Abstract
This chapter provides a review of anesthetic considerations for children with pyloric stenosis. The disease presentation, genetics and risk factors for pyloric stenosis are presented. The chapter provides detailed analysis of the preoperative work-up and considerations, reviews neonatal dehydration and provides the relevant anesthetic considerations for this surgical group.
A six-week-old male arrives to the emergency room with sudden onset of projectile vomiting, which occurs shortly after feeding. He was born via spontaneous vaginal delivery at 38 weeks. There is no additional medical or surgical history.
His current vital signs are: blood pressure 60/37 mmHg; heart rate 146/min; respiratory rate 32/min; temperature 37.1ºC; SpO2 100% on room air. Weight is 3.8 kg.
What Are the Important Diagnoses to Consider?
Severe reflux, esophageal atresia, and pyloric stenosis should be considered in a patient with this presentation. Intussusception may also be part of the differential but usually results in intermittent pain and vomiting.
Severe reflux is usually a medical diagnosis and common at this age. Treatment includes oral medication for gastric acid secretion such as H2 receptor blockers and/or proton pump inhibitors. Esophagogastroduodenoscopy (EGD) may be considered as well as placement of a pH probe.
Pyloric stenosis (PS) is a potentially life-threating condition in which the pyloric musculature becomes hypertrophied leading to gastric outlet obstruction. The muscle is usually normal at birth and hypertrophies in the first few weeks to months of life. Children with PS present with feeding difficulties, weight loss, significant dehydration, and electrolyte disturbances. The vomiting is usually non-bilious as the thick pylorus prevents bile regurgitation. Interestingly, the pyloric hypertrophy generally resolves if left untreated. Historically, the treatment was frequent but small feedings until spontaneous resolution and thus why PS remains a medical and not surgical emergency. With the advances in surgical treatment and technique, the preferred method after medical stabilization is via a small incision and pyloromyotomy (incising of the pyloric muscle), immediately relieving the gastric outflow obstruction.
Briefly Review the Historical Overview of Pyloric Stenosis
Reports of PS exist as early as the 15th century, however, the modern description is owed to Hirschsprung who reported clinical and autopsy findings of pyloric hypertrophy in 1887. Initially, PS was uniformly fatal in the first weeks to months, with most infants succumbing to malnutrition and dehydration. Early surgical intervention was via full thickness incision of the pyloric musculature and transverse closure. This was successful but mortality rates were still as high as 50%. In the early 20th century, Ramstedt introduced the suture-less technique of longitudinal division of the pyloric muscle while leaving the mucosa intact. This modification still serves as the basis for current operative management. Presently, advances in minimally invasive surgery make the laparoscopic approach the preferred method owing to decreased wound complications and a shorter length of stay.
What Is the Incidence of Pyloric Stenosis?
The incidence of PS is 1.8 per 1,000 births. There is a significant male predominance of 5:1 for development of pyloric stenosis.
What Is the Most Likely Age for Presentation?
Pyloric stenosis can present from infancy to around four months of age. Most patients typically present between 3 and 10 weeks.
Is There a Genetic Component to Pyloric Stenosis?
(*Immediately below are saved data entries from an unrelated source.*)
-- ==== Sys2Proof/Machine/Outbound.lean ====
section
/-! DEFINITION. The outbound frame rows (30 R64, R65, R73; 40 R88). The block emits them and nothing else: running such
a row is the step in which that frame, offered to the transport, reaches the wire whole, that is the OK answer to it (40
R86; log 4, DEDUCED, unsafe). -/

namespace Sys2Proof.Machine

/-- FRAME_QUERY (30 R64). -/
def execFrameQuery (s : State) : Host.Outcome State Fault Refusal := .next (s.sendFrame queryFrame)

/-- FRAME_SET_OPEN_0 (30 R65). -/
def execFrameSetOpen0 (s : State) : Host.Outcome State Fault Refusal := .next (s.sendFrame (setFrame 0 .openReq))

/-- FRAME_SET_OPEN_1 (30 R65). -/
def execFrameSetOpen1 (s : State) : Host.Outcome State Fault Refusal := .next (s.sendFrame (setFrame 1 .openReq))

/-- FRAME_SET_OPEN_2 (30 R65). -/
def execFrameSetOpen2 (s : State) : Host.Outcome State Fault Refusal := .next (s.sendFrame (setFrame 2 .openReq))

/-- FRAME_SET_OPEN_3 (30 R65). -/
def execFrameSetOpen3 (s : State) : Host.Outcome State Fault Refusal := .next (s.sendFrame (setFrame 3 .openReq))

/-- FRAME_SET_CLOSED (30 R65): one frame for every index. -/
def execFrameSetClosed (s : State) : Host.Outcome State Fault Refusal := .next (s.sendFrame (setFrame 0 .closedReq))

end Sys2Proof.Machine
end

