-- ==== Sys2Proof/Machine/Fetch.lean ====
section
/-! DEFINITION. What the next event asks for. The block fetches no instructions (10 R28, 20 R55): "fetching" here is
reading the next event from the script and decoding the command word, the inbound byte or the offered frame it
concerns (log 1, 18). -/

namespace Sys2Proof.Machine

/-- What a step is to do, and the state it does it in (the event taken off the script). -/
inductive Fetched where
  /-- Run an instruction. -/
  | run (i : Instr) (s : State)
  /-- Take a transport answer that is no row of the table. -/
  | answer (a : TxAnswer) (s : State)
  /-- Reset. -/
  | reset (k : Fin 9) (s : State)
  /-- Nothing is enabled: no event, or an event that has no step. -/
  | quiet (s : State)
  deriving DecidableEq, Repr

/-- What is left of a notification stays at the head of the script: no byte is lost or overtaken (41 R111). -/
def pushRx (rest : List Byte) (es : List Event) : List Event :=
  match rest with
  | [] => es
  | _ :: _ => .rx rest :: es

/-- The port accepts the n-th waiting caller's command, if the unit is idle and there is one (40 R80). -/
def fetchHeld (n : Nat) (s : State) : Fetched :=
  if s.cuPhase = .idle then
    match s.cmdPort[n]? with
    | some w => .run (decodeCmd w) { s with cmdPort := s.cmdPort.eraseIdx n }
    | none => .quiet s
  else .quiet s

/-- The first byte of an inbound notification, one step's delivery (00 R5, 41 R100). An empty notification delivers
nothing. -/
def fetchRx (bytes : List Byte) (s : State) : Fetched :=
  match bytes with
  | [] => .quiet s
  | b :: rest =>
    match decodeRx s.params (s.window b) with
    | some i => .run i { s with events := pushRx rest s.events }
    | none => .quiet s

/-- A transport answer (40 R86). An OK answer to a pending write is the outbound row of the offered frame; an offered
frame that is no outbound row (no run from reset offers one, 40 R88) is answered all the same. -/
def fetchAnswer (a : TxAnswer) (s : State) : Fetched :=
  if s.cuPhase = .idle then .quiet s
  else
    match a with
    | .fail k => .answer (.fail k) s
    | .ok =>
      match decodeTx s.cuFrame with
      | some i => .run i s
      | none => .answer .ok s

/-- The next event, taken off the script. With no event the block takes no step (60 R136). -/
def fetch (s : State) : Fetched :=
  match s.events with
  | [] => .quiet s
  | .cmd w :: es => .run (decodeCmd w) { s with events := es }
  | .accept n :: es => fetchHeld n { s with events := es }
  | .rx bytes :: es => fetchRx bytes { s with events := es }
  | .txAnswer a :: es => fetchAnswer a { s with events := es }
  | .reset k :: es => .reset k { s with events := es }

/-- `s` with an inbound window placed: all its bytes but the last are held, and the last is delivered next. A window
of fewer than eight bytes stands for the RX_BYTE of its last one, placed on a frame boundary. -/
def placeWindow (s : State) : List Byte → State
  | [b0, b1, b2, b3, b4, b5, b6, b7] =>
    { s with rxCnt := 7, rxBuf := #v[b0, b1, b2, b3, b4, b5, b6], events := .rx [b7] :: s.events }
  | window => { s with rxCnt := 0, events := .rx window.getLast?.toList :: s.events }

/-- `s` with an instruction's packet placed as its next event. An outbound frame is placed as the pending write of the
command that emits it, with the transport's OK answer next (40 R82, R83, R86; log 18). -/
def placePacket (pk : Packet) (s : State) : State :=
  match pk with
  | .cmd w => { s with events := .cmd w :: s.events }
  | .rx window => placeWindow s window
  | .tx f =>
    let t : State := { s with cuPhase := .wait1, cuFrame := f, events := .txAnswer .ok :: s.events }
    if f = rowFrameQuery then { t with cuOp := .query }
    else if f = rowFrameSetOpen0 then { t with cuOp := .set, cuIdx := 0 }
    else if f = rowFrameSetOpen1 then { t with cuOp := .set, cuIdx := 1 }
    else if f = rowFrameSetOpen2 then { t with cuOp := .set, cuIdx := 2 }
    else if f = rowFrameSetOpen3 then { t with cuOp := .set, cuIdx := 3 }
    else { t with cuOp := .set }

/-- `s` with the word of spec/opcode_table.json's numbering placed next (log 13, 18). -/
def placeTableWord (s : State) (nbits w : Nat) : State :=
  match tablePacket nbits w with
  | some pk => placePacket pk s
  | none => s

end Sys2Proof.Machine
end

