/-- V8, V17, V18 and V12 of spec 95. -/
theorem test_validity :
    valid { Params.spec with checksumRule := .signedWide } ⟨0x34, 0xFF, 0xFF, 2, 2, 2, 2, 0x3A⟩ = true ∧
    valid { Params.spec with checksumRule := .signedWide } ⟨0x34, 0x80, 0, 0, 0, 0, 0, 0xB4⟩ = true ∧
    valid Params.spec ⟨0x34, 0x4C, 0, 0, 0, 0, 0, 0x80⟩ = true ∧
    valid { Params.spec with checksumRule := .signedWide } ⟨0x34, 0x4C, 0, 0, 0, 0, 0, 0x80⟩ = false ∧
    valid Params.spec ⟨0, 0, 0, 0, 0, 0, 0, 0⟩ = false := by decide

/-! ### Witnesses: for every statement with hypotheses, something that meets them together, clause by clause -/

theorem witness_DecodeEncodeRoundTrip :
    Instr.wf Params.spec (.frameStatus v1Frame) = true ∧ Instr.wf Params.spec (.set 255 31 .openReq) = true ∧
    Instr.wf Params.spec .frameSetClosed = true := by decide

theorem witness_EncodeDecodeRoundTrip_cmd :
    decode Params.spec (.cmd 0xFFFF) = .ok (.rsvd 0xFF 0b11111 true) := by rfl

theorem witness_EncodeDecodeRoundTrip_rx :
    decode Params.spec (.rx [0x34, 1, 1, 2, 1, 1, 1, 0x3B]) = .ok (.frameStatus v1Frame) ∧
    decode Params.spec (.rx [0x35, 1, 1, 2, 1, 1, 1, 0x3C]) = .ok (.rxByte 0x3C) ∧
    decode Params.spec (.rx [0x34, 1]) = .ok (.rxByte 1) := ⟨rfl, rfl, rfl⟩

theorem witness_EncodeDecodeRoundTrip_tx :
    decode Params.spec (.tx ⟨0x55, 0x01, 0x01, 0x01, 0x01, 0x01, 0x01, 0x5B⟩) = .ok .frameSetClosed := by rfl

theorem witness_ResetValues :
    (with' pulse3 [.reset 8, .rx [0x34]]).events = .reset 8 :: [.rx [0x34]] ∧ pulse3.cuPhase ≠ .idle ∧
    (with' State.reset [.reset 0]).events = .reset 0 :: [] ∧ (with' State.reset [.reset 0]).cuPhase = .idle := by decide

theorem witness_ResetEvent :
    (with' pulse3Second [.reset 0, .cmd 0]).events = .reset 0 :: [.cmd 0] ∧
    (with' (holding 7 v1Held) [.reset 8]).events = .reset 8 :: [] ∧ pulse3Second.cuPhase ≠ .idle := by decide

/-- A command is held at the reset, with and without a write to abandon. -/
theorem witness_ResetLeavesPort :
    (with' { pulse3 with cmdPort := [0x0000] } [.reset 3]).events = .reset 3 :: [] ∧
    (with' { State.reset with cmdPort := [0x0000] } [.reset 0]).events = .reset 0 :: [] := by decide

theorem witness_QuietWithoutEvents : State.reset.events = [] ∧ set2.events = [] := by decide

theorem witness_StepRunsDecodedInstruction_cmd :
    (with' set2 [.cmd 0x0003, .cmd 0]).events = .cmd 0x0003 :: [.cmd 0] := by decide

theorem witness_StepRunsDecodedInstruction_accept :
    let s := with' { State.reset with cmdPort := [0x0000, 0x0105] } [.accept 1]
    s.events = .accept 1 :: [] ∧ s.cuPhase = .idle ∧ s.cmdPort[1]? = some 0x0105 := by decide

theorem witness_StepRunsDecodedInstruction_rx :
    let s := with' (holding 7 v1Held) [.rx [0x3B, 0x34], .txAnswer .ok]
    let t := with' (holding 3 v1Held) [.rx [0x02]]
    s.events = .rx (0x3B :: [0x34]) :: [.txAnswer .ok] ∧
    decodeRx s.params (s.rxBuf.toList.take s.rxCnt.toNat ++ [0x3B]) = some (.frameStatus v1Frame) ∧
    t.events = .rx (0x02 :: []) :: [] ∧
    decodeRx t.params (t.rxBuf.toList.take t.rxCnt.toNat ++ [0x02]) = some (.rxByte 0x02) := by decide

theorem witness_StepRunsDecodedInstruction_tx :
    let s := with' pulse3 [.txAnswer .ok, .txAnswer .ok]
    s.events = .txAnswer .ok :: [.txAnswer .ok] ∧ s.cuPhase ≠ .idle ∧ decodeTx s.cuFrame = some .frameSetOpen3 := by
  decide

theorem witness_ParametersNeverWritten : ∃ t, step (with' pulse3 [.txAnswer .ok]) = .next t := ⟨_, rfl⟩

theorem witness_LogsOnlyGrow : ∃ t, step (with' (holding 7 v1Held) [.rx [0x3B, 0x34]]) = .next t := ⟨_, rfl⟩

theorem witness_QueryCommand : State.reset.cuPhase = .idle ∧ (holding 7 v1Held).cuPhase = .idle := by decide

theorem witness_SetCommand_rejected : State.reset.cuPhase = .idle ∧ (4 : Byte).toNat > 3 ∧ (255 : Byte).toNat > 3 := by
  decide

theorem witness_SetCommand_accepted :
    State.reset.cuPhase = .idle ∧ (0 : Byte).toNat ≤ 3 ∧ (3 : Byte).toNat ≤ 3 ∧
    Desired.closedReq = .closedReq := by decide

theorem witness_PulseCommand :
    State.reset.cuPhase = .idle ∧ (3 : Byte).toNat ≤ 3 ∧ (4 : Byte).toNat > 3 := by decide

theorem witness_IndexAboveThreeRejected :
    (with' State.reset [.cmd 0x0401, .rx [1]]).events = .cmd 0x0401 :: [.rx [1]] ∧
    (with' State.reset [.cmd 0xFF02]).events = .cmd 0xFF02 :: [] ∧ State.reset.cuPhase = .idle ∧
    (0x0401 : CmdWord).toNat % 4 = 1 ∧ 3 < (0x0401 : CmdWord).toNat / 256 ∧
    (0xFF02 : CmdWord).toNat % 4 = 2 ∧ 3 < (0xFF02 : CmdWord).toNat / 256 := by decide

theorem witness_ReservedCommandRejected : (holding 3 v1Held).cuPhase = .idle := by decide

/-- One word for each branch: the reserved code with an illegal index, PULSE 4, SET 3 and QUERY with IDX 255. -/
theorem witness_ErrorPriority_commands :
    (with' State.reset [.cmd 0x0703]).events = .cmd 0x0703 :: [] ∧ State.reset.cuPhase = .idle ∧
    (0x0703 : CmdWord).toNat % 4 = 3 ∧
    (0x0402 : CmdWord).toNat % 4 ≠ 0 ∧ 3 < (0x0402 : CmdWord).toNat / 256 ∧
    ¬ 3 < (0x0301 : CmdWord).toNat / 256 ∧ (0xFF00 : CmdWord).toNat % 4 = 0 := by decide

/-- The marker fails; the checksum fails; both fail. -/
theorem witness_ErrorPriority_frames :
    (holding 7 #v[0x35, 1, 1, 2, 1, 1, 1]).rxCnt = 7 ∧
    (holding 7 #v[0x35, 1, 1, 2, 1, 1, 1]).rxBuf[0] ≠ Params.spec.inboundMarker ∧
    chkOk .mod256 ((holding 7 v1Held).completedFrame 0x3C) = false ∧
    chkOk .mod256 ((holding 7 #v[0x35, 1, 1, 2, 1, 1, 1]).completedFrame 0x3B) = false := by decide

theorem witness_IgnoredFieldsChangeNothing :
    State.reset.cuPhase = .idle ∧ 3 < (4 : Byte).toNat ∧ 3 < (255 : Byte).toNat := by decide
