-- ==== Sys2Proof/Syntax.lean ====
section
/-! DEFINITION. The instructions of the block: one constructor for every mnemonic of spec/opcode_table.json
(00_scope.md R3: the host commands, the received wire messages and the transmitted wire messages), in the table's order. -/

namespace Sys2Proof

/-- Where the bytes of an instruction come from (30_encoding.md R110, R88, R99): the host command port, a received
frame's header and objects, or the header of a message the block builds. The opcode table gives these as its
formats CMD, RX_* and TX; a 16-bit word does not itself say which of the last two it is. -/
inductive Format where
  | cmd
  | rx
  | tx
  deriving DecidableEq, Repr, Inhabited

/-- The fields of a received header that no rule reads (30_encoding.md R80, R81; 41_codec_rx.md R171): the
specification revision [7:6], the message id [11:9] and the unnamed bits 5 and 8. They are kept so that an
instruction determines its word. -/
structure RxFields where
  rev  : BitVec 2
  id   : BitVec 3
  bit5 : BitVec 1
  bit8 : BitVec 1
  deriving DecidableEq, Repr, Inhabited

/-- The instructions. Host commands carry the operands of 30_encoding.md R111. A received message carries its
unread header fields and, in the DATA and EXT tables, its data objects (their number is the header's count); the three
catch-alls carry the type they were reached by. A transmitted message carries the id field of its word. -/
inductive Instr where
  -- the application boundary (44_policy.md)
  | init (option : Byte) (ppsMv ppsMa : Half)
  | tick
  | isTrans
  | getMv
  | getMa
  | getMw
  | getReady
  | reqPps (mv ma : Half)
  | reqOpt (option : Byte)
  -- the framer's commands (40_framer.md)
  | frInit
  | frPoll
  | frSetVbusSense (en : Byte)
  | frReadCc
  | frReadVbus
  | frReadId
  | frTxFrame (header : Half) (objs : List Obj)
  | frTxHardReset
  | frGetRx
  -- the codec's and the negotiation's commands (41_codec_rx.md, 42_codec_tx.md, 43_negotiation.md)
  | peInit
  | peReset
  | peHandleMsg (header : Half) (objs : List Obj)
  | peRespond
  | peEvaluate (v : Half) (i : Byte)
  | peCreateGetSrcCap
  | peCreateGetPpsStatus
  | peCreateRequest
  | peSetPowerOption (option : Byte)
  | peSelectPower (index : Byte)
  | peSetPps (v : Half) (i strict : Byte)
  | peGetPowerInfo (index : Byte)
  | peGetSelected
  | peGetPpsStatus
  | peGetTarget
  | cmdReserved (op : Byte)
  -- received control messages (30_encoding.md R95)
  | rxCReserved0 (f : RxFields)
  | rxGoodCrc (f : RxFields)
  | rxGotoMin (f : RxFields)
  | rxAccept (f : RxFields)
  | rxReject (f : RxFields)
  | rxPing (f : RxFields)
  | rxPsRdy (f : RxFields)
  | rxGetSourceCap (f : RxFields)
  | rxGetSinkCap (f : RxFields)
  | rxDrSwap (f : RxFields)
  | rxPrSwap (f : RxFields)
  | rxVconnSwap (f : RxFields)
  | rxWait (f : RxFields)
  | rxSoftReset (f : RxFields)
  | rxDataReset (f : RxFields)
  | rxDataResetComplete (f : RxFields)
  | rxNotSupported (f : RxFields)
  | rxGetSourceCapExtended (f : RxFields)
  | rxGetStatus (f : RxFields)
  | rxFrSwap (f : RxFields)
  | rxGetPpsStatus (f : RxFields)
  | rxGetCountryCodes (f : RxFields)
  | rxGetSinkCapExtended (f : RxFields)
  | rxCOther (typ : BitVec 5) (f : RxFields)
  -- received data messages (30_encoding.md R96)
  | rxDReserved0 (f : RxFields) (objs : List Obj)
  | rxSourceCapabilities (f : RxFields) (objs : List Obj)
  | rxRequest (f : RxFields) (objs : List Obj)
  | rxBist (f : RxFields) (objs : List Obj)
  | rxSinkCapabilities (f : RxFields) (objs : List Obj)
  | rxBatteryStatus (f : RxFields) (objs : List Obj)
  | rxAlert (f : RxFields) (objs : List Obj)
  | rxGetCountryInfo (f : RxFields) (objs : List Obj)
  | rxEnterUsb (f : RxFields) (objs : List Obj)
  | rxDReserved9 (f : RxFields) (objs : List Obj)
  | rxDReserved10 (f : RxFields) (objs : List Obj)
  | rxDReserved11 (f : RxFields) (objs : List Obj)
  | rxDReserved12 (f : RxFields) (objs : List Obj)
  | rxDReserved13 (f : RxFields) (objs : List Obj)
  | rxDReserved14 (f : RxFields) (objs : List Obj)
  | rxVendorDefined (f : RxFields) (objs : List Obj)
  | rxDOther (typ : BitVec 5) (f : RxFields) (objs : List Obj)
  -- received extended messages (30_encoding.md R97)
  | rxEReserved0 (f : RxFields) (objs : List Obj)
  | rxSourceCapabilitiesExtended (f : RxFields) (objs : List Obj)
  | rxStatus (f : RxFields) (objs : List Obj)
  | rxGetBatteryCap (f : RxFields) (objs : List Obj)
  | rxGetBatteryStatus (f : RxFields) (objs : List Obj)
  | rxBatteryCapabilities (f : RxFields) (objs : List Obj)
  | rxGetManufacturerInfo (f : RxFields) (objs : List Obj)
  | rxManufacturerInfo (f : RxFields) (objs : List Obj)
  | rxSecurityRequest (f : RxFields) (objs : List Obj)
  | rxSecurityResponse (f : RxFields) (objs : List Obj)
  | rxFirmwareUpdateRequest (f : RxFields) (objs : List Obj)
  | rxFirmwareUpdateResponse (f : RxFields) (objs : List Obj)
  | rxPpsStatus (f : RxFields) (objs : List Obj)
  | rxCountryInfo (f : RxFields) (objs : List Obj)
  | rxCountryCodes (f : RxFields) (objs : List Obj)
  | rxSinkCapabilitiesExtended (f : RxFields) (objs : List Obj)
  | rxEOther (typ : BitVec 5) (f : RxFields) (objs : List Obj)
  -- transmitted messages (30_encoding.md R99)
  | txAccept (id : BitVec 3)
  | txReject (id : BitVec 3)
  | txGetSourceCap (id : BitVec 3)
  | txNotSupported (id : BitVec 3)
  | txGetPpsStatus (id : BitVec 3)
  | txRequest (id : BitVec 3)
  | txSinkCapabilities (id : BitVec 3)
  | txSinkCapabilitiesExtended (id : BitVec 3)
  deriving DecidableEq, Repr

/-- Why a byte string is no instruction. -/
inductive DecodeError where
  /-- the string ends before the operands its first bytes call for -/
  | truncated
  /-- a word offered as a transmitted header that is none of the eight of 30_encoding.md R99 -/
  | notTransmitted
  deriving DecidableEq, Repr, Inhabited

/-- What the decoder answers. -/
inductive Decoded where
  | instr (i : Instr)
  | rejected (why : DecodeError)
  deriving DecidableEq, Repr

end Sys2Proof
end

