-- ==== Sys2Proof/Machine/Ops.lean ====
section
/-! DEFINITION. The named operations over the block's registers, the transport, the clock, the log and the command
port. Every transport primitive goes through `State.issue`, every "else return E" of the spec's pseudocode through
`State.attempt`, and every status a command returns through `State.replySt`. -/

namespace Sys2Proof.Machine

open Sys2Proof.Config

/-! ## Codings (10_state.md R23 to R25, R32, R38; 60_exceptions.md R320) -/

/-- The number of a status code (60_exceptions.md R320). -/
def Status.code : Status → Byte
  | .ok => 0
  | .busy => 1
  | .readError => 2
  | .writeError => 3
  | .deviceNotFound => 4
  | .notInitialised => 5
  | .badCommand => 6

/-- The number of a line level (10_state.md R24). -/
def levelCode : LineLevel → Byte
  | .opn => 0
  | .rdUsb => 1
  | .rd1A5 => 2
  | .rd3A0 => 3

/-- The number of a ready status (10_state.md R38). -/
def ReadyStatus.code : ReadyStatus → Byte
  | .notAvailable => 0
  | .typical => 1
  | .pps => 2

/-- A `bool` result: "a byte 0 or 1" (30_encoding.md R111). -/
def boolByte : Bool → Byte
  | true => 1
  | false => 0

/-! ## Register files (10_state.md R29, R33) -/

/-- Register i of a file of seven; there is no register above 6, and a read of one gives 0 (log 19). -/
def Objs7.get (o : Objs7) : Nat → Obj
  | 0 => o.o0
  | 1 => o.o1
  | 2 => o.o2
  | 3 => o.o3
  | 4 => o.o4
  | 5 => o.o5
  | 6 => o.o6
  | _ => 0

/-- The seven registers in order. -/
def Objs7.toList (o : Objs7) : List Obj := [o.o0, o.o1, o.o2, o.o3, o.o4, o.o5, o.o6]

/-- A file loaded from a list, the registers the list does not reach set to 0 (R29, R33). -/
def Objs7.ofList (l : List Obj) : Objs7 where
  o0 := l.getD 0 0
  o1 := l.getD 1 0
  o2 := l.getD 2 0
  o3 := l.getD 3 0
  o4 := l.getD 4 0
  o5 := l.getD 5 0
  o6 := l.getD 6 0

/-- The first n objects of a list, an absent one read as 0 (41_codec_rx.md R170: "absent objects read 0"). -/
def present : Nat → List Obj → List Obj
  | 0, _ => []
  | n + 1, [] => 0 :: present n []
  | n + 1, o :: os => o :: present n os

/-! ## The transport (20_memory.md R61 to R66) -/

/-- The status a failed transaction gives (20_memory.md R61). -/
def errorStatus : TransportError → Status
  | .read => .readError
  | .write => .writeError

/-- The direction a failing primitive fails in (R62 to R66): the primitives that only read fail with ReadError, the
transmit FIFO write with WriteError, and the others with whichever of their transactions failed (log 16). -/
def XCall.errorOf (c : XCall) (e : TransportError) : TransportError :=
  match c with
  | .readId | .readStatus | .rxRead _ => .read
  | .txWrite _ => .write
  | _ => e

/-- The n bytes that `X.rx_read(n)` returns as the k-th transaction: the ones the environment gives, and free bytes
where it gives fewer (R66). The third argument is the number of the first of them. -/
def fillBytes (k : Nat) : Nat → Nat → List Byte → List Byte
  | 0, _, _ => []
  | n + 1, i, b :: bs => b :: fillBytes k n (i + 1) bs
  | n + 1, i, [] => freeByte k i :: fillBytes k n (i + 1) []

/-- The environment's next answer: the one State lists, else a free one (log 2). -/
def Env.nextAnswer (e : Env) : XAnswer :=
  match e.answers with
  | a :: _ => a
  | [] => freeAnswer e.oracle

/-- An answer as the primitive c, the k-th transaction, receives it. -/
def XCall.receive (c : XCall) (k : Nat) (a : XAnswer) : XAnswer :=
  { a with
    fail := a.fail.map c.errorOf
    bytes := match c with
      | .rxRead n => fillBytes k n 0 a.bytes
      | _ => a.bytes }

/-- One transport primitive: the environment answers it, the clock moves as the answer says, and the call is
recorded in order (20_memory.md R71). No block register changes. -/
def State.issue (s : State) (c : XCall) : XAnswer × State :=
  let a := c.receive s.env.oracle s.env.nextAnswer
  (a, { s with env := { s.env with
          now := s.env.now + a.dt
          answers := s.env.answers.tail
          oracle := s.env.oracle + 1
          calls := s.env.calls ++ [⟨c, a.fail⟩] } })

/-- A primitive followed by "else return E" (40_framer.md): on a failure the operation stops there with the failing
direction's status, what it has written staying written (60_exceptions.md R330). -/
def State.attempt {α : Type} (s : State) (c : XCall) (onFail : Status → State → α)
    (k : XAnswer → State → α) : α :=
  match (s.issue c).1.fail with
  | some e => onFail (errorStatus e) (s.issue c).2
  | none => k (s.issue c).1 (s.issue c).2

/-- `delay_ms(n)`, which "returns after at least n milliseconds" (00_scope.md R15; 60_exceptions.md R333, R335): the
clock moves by n, and what the delay takes beyond that is part of the next answer or stimulus (log 3). -/
def State.delay (s : State) (n : Nat) : State :=
  { s with env := { s.env with
      now := s.env.now + BitVec.ofNat 16 n
      calls := s.env.calls ++ [⟨.delayMs n, none⟩] } }

/-- `log(kind, h?, objs?)` (44_policy.md R304). -/
def State.log (s : State) (kind : LogKind) (header : Option Half) (objs : List Obj) : State :=
  { s with env := { s.env with log := s.env.log ++ [⟨s.env.now, kind, header, objs⟩] } }

/-! ## What the calls have made of the transceiver (20_memory.md R62, R66; 60_exceptions.md R340; log 17) -/

/-- The bytes pushed to the transmit FIFO so far, oldest first. -/
def txPushed : List Issued → List Byte
  | [] => []
  | ⟨.txWrite bytes, none⟩ :: rest => bytes ++ txPushed rest
  | _ :: rest => txPushed rest

/-- The power level last set: Off after a reset of the transceiver, then what `X.power` asks for (R340). -/
def powerSet (start : PowerLevel) : List Issued → PowerLevel
  | [] => start
  | ⟨.swReset, none⟩ :: rest => powerSet .off rest
  | ⟨.power l, none⟩ :: rest => powerSet l rest
  | _ :: rest => powerSet start rest

/-- The pin last tied to the transmitter, the receiver and the automatic GoodCRC (R66): none after a reset of the
transceiver "to defaults" (R62; 10_state.md R25). -/
def ccTied (start : CcSel) : List Issued → CcSel
  | [] => start
  | ⟨.swReset, none⟩ :: rest => ccTied .none rest
  | ⟨.setCc sel, none⟩ :: rest => ccTied sel rest
  | ⟨.teardown, none⟩ :: rest => ccTied .none rest
  | _ :: rest => ccTied start rest

/-! ## The command port (30_encoding.md R110) -/

/-- The block answers the command with a byte string. -/
def State.reply (s : State) (bytes : List Byte) : State :=
  { s with port := { s.port with reply := bytes } }

/-- The block answers with a status byte: this is all that "taking an exception" is here (60_exceptions.md R320,
R330). -/
def State.replySt (s : State) (st : Status) : State := s.reply [st.code]

/-- The host brings its next command: the clock has moved, the alert line is what it is, and the transport will
answer as the stimulus says (00_scope.md R11). -/
def State.accept (s : State) (x : Stimulus) (rest : List Stimulus) : State :=
  { s with
    env := { s.env with
      now := s.env.now + x.dt
      alert := x.alert
      answers := x.answers }
    port := { s.port with inbox := rest } }

/-- Why a byte string that is no instruction is refused (log 6, log 9). -/
def refusalOf : DecodeError → Refusal
  | .truncated => .truncatedInput
  | .notTransmitted => .notATransmittedHeader

/-- The stimulus that carries a word of the opcode table, in the environment as it stands; a message's type is written
with the machine's own codes (log 7). -/
def State.tableStimulus (s : State) (nbits w : Nat) : Stimulus where
  overlaps := false
  dt := 0
  alert := s.env.alert
  answers := s.env.answers
  fmt := tableFormat nbits w
  bytes := wireBytes s.params.codes (tableFormat nbits w) (tableBytes nbits w)

end Sys2Proof.Machine
end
To date, five genetic loci have been identified for idiopathic infantile pyloric stenosis. Pyloric stenosis is also associated with the following congenital syndromes: trisomy 21, trisomy 18, Cornelia de Lange, Apert, Opitz FG, Marden-Walker, Smith-Lemli-Opitz, Zellweger, duplication 1q, duplication 9q, deletion 11q, ring 12, Denys–Drash, and paramyotonia congenita.
What Are the Risk Factors for Development of Pyloric Stenosis?
Risk for development of PS can be divided into maternal and infant factors.
Maternal factors include: smoking of >10 cigarettes/day in early pregnancy, erythromycin use, age <25 years, and being overweight (but not obese).
Infant factors include: Very preterm infants, delivery by cesarean section and a birth order <2.
It has been suggested that infant exposure to prostaglandins (usually for congenital heart disease) may relay an increased risk of development of PS.
Preterm infants are generally diagnosed at a later post gestational age.